In the last few weeks, I found that a lot of users were complaining about IE11 on Windows 10, and the prompt “This page wants to run the following add-on” with the add-on name, and the allow button:

This webpage wants to run the following add-on ‘Adobe Flash Player’ from Microsoft Windows Third Party Application Compon…

However, clicking the ‘Allow’ button, or using the drop down arrow to choose ‘Allow for all sites’ did nothing, and the prompt would show again and again.

I ended up working out this was due to the Add-On List GPO to list IE add-ons that was being used to manage the add-ons I wanted disabled or enabled https://docs.microsoft.com/en-us/internet-explorer/ie11-deploy-guide/enable-and-disable-add-ons-using-administrative-templates-and-group-policy

The policy explicitly states “The ‘Deny all add-ons unless specifically allowed in the Add-on List’ policy setting will still determine whether add-ons not in this list are assumed to be denied.”

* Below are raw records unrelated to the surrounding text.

/-- `VSHL`: IntResult(a x 2^s); a shift of w or more wraps to 0 or saturates. B64 shifts plainly. -/
def execVshl (f : LaneF) (s : State) : Out :=
  laneWord s (.vshl f) f (shapeAB okIntB64 false) fun e =>
    e.elementwise e.ty (e.chk && tyInt e.ty) fun l k =>
      let a := e.a e.ty l k
      let n := min (e.bop e.ty l k) 64
      if tyInt e.ty then e.intRes (intOf e.ty a * (2 ^ n : Nat)) else ⟨a * 2 ^ n % 2 ^ 64, false⟩
/-- `VSHR`: arithmetic for signed TY, logical otherwise. -/
def execVshr (f : LaneF) (s : State) : Out :=
  laneWord s (.vshr f) f (shapeAB okIntB64 false) fun e =>
    e.elementwise e.ty false fun l k =>
      let a := e.a e.ty l k
      let n := min (e.bop e.ty l k) 64
      if tySigned e.ty then ⟨ofIntMod (tyWidth e.ty) (intOf e.ty a / (2 ^ n : Nat)), false⟩ else ⟨a / 2 ^ n, false⟩

/-- `VSEL`: a where the lane's bit of m[VC[2:0]] is 1, else b. -/
def execVsel (f : LaneF) (s : State) : Out :=
  laneWord s (.vsel f) f (shapeAB okAny false) fun e =>
    e.elementwise e.ty false fun l k => ⟨if (e.tm.mreg (e.vc % 8)).getLsbD l then e.a e.ty l k else e.bop e.ty l k, false⟩

/-- `BFX` of one sub-element (07:R213). -/
def bitExtract (ty a b : Nat) : Nat :=
  let w := tyWidth ty
  let off := b % 256
  let wid := min (b / 256 % 256) w
  if wid = 0 ∨ w ≤ off then 0 else
  let x := a / 2 ^ off % 2 ^ wid
  if tySigned ty then ofIntMod w (asInt wid x) else x

/-- `BFI` of one sub-element into `d` (07:R213). -/
def bitInsert (ty d a b : Nat) : Nat :=
  let w := tyWidth ty
  let off := b % 256
  let wid := min (b / 256 % 256) w
  if wid = 0 ∨ w ≤ off then d else
  let m := (2 ^ wid - 1) * 2 ^ off % 2 ^ w
  (d &&& (2 ^ w - 1 - m)) ||| (a * 2 ^ off % 2 ^ w &&& m)

/-- `BFX`. -/
def execBfx (f : LaneF) (s : State) : Out :=
  laneWord s (.bfx f) f (shapeAB okField false) fun e =>
    e.elementwise e.ty false fun l k => ⟨bitExtract e.ty (e.a e.ty l k) (e.bop e.ty l k), false⟩
/-- `BFI`: reads its destination. -/
def execBfi (f : LaneF) (s : State) : Out :=
  laneWord s (.bfi f) f { shapeAB okField false with reads := fun e => e.vd :: e.va :: e.bRegs } fun e =>
    e.elementwise e.ty false fun l k => ⟨bitInsert e.ty (e.d e.ty l k) (e.a e.ty l k) (e.bop e.ty l k), false⟩

/-- A word on the w unsigned bits of each sub-element (07:R214). -/
def bitsWord (s : State) (i : Instr) (f : LaneF) (op : Nat → Nat → Nat) : Out :=
  laneWord s i f (shapeA okIntB64 false) fun e =>
    e.elementwise e.ty false fun l k => ⟨op (tyWidth e.ty) (e.a e.ty l k), false⟩

/-- The number of ones among the low w bits. -/
def ones (w x : Nat) : Nat := (List.range w).foldl (fun a i => a + x / 2 ^ i % 2) 0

However, since a recent update (either Windows 10 1803, or a recent security patch  – unsure which!), anything not listed in the Add-On List was being blocked. 

Adding an update to the list and allowing it with the ‘1’ value fixes the issue for that particular add-in, but it shouldn’t be working this way.

I even tried disabling the Group Policy setting ‘Deny all add-ons unless specifically allowed in the Add-on List’ but that made no difference. That policy also states: ‘If you disable or do not configure this policy setting, users may use Add-on Manager to allow or deny any add-ons that are not included in the ‘Add-on List’ policy setting.’

Something wacky’s going on – if I find out more I’ll update this post, but if you do use the ‘Add-On List’ GPO for Internet Explorer, be aware of this potential issue. You may need to list all your add-ins into the policy to avoid this.

I’ve also updated all my ADMX files for Win10 1803.

Update:

I believe I fixed this by auditing all the IE addins and making sure they were allowed. Somtimes an addin has a prerequisite of another adding being enabled, so you can’t always trust the message you see.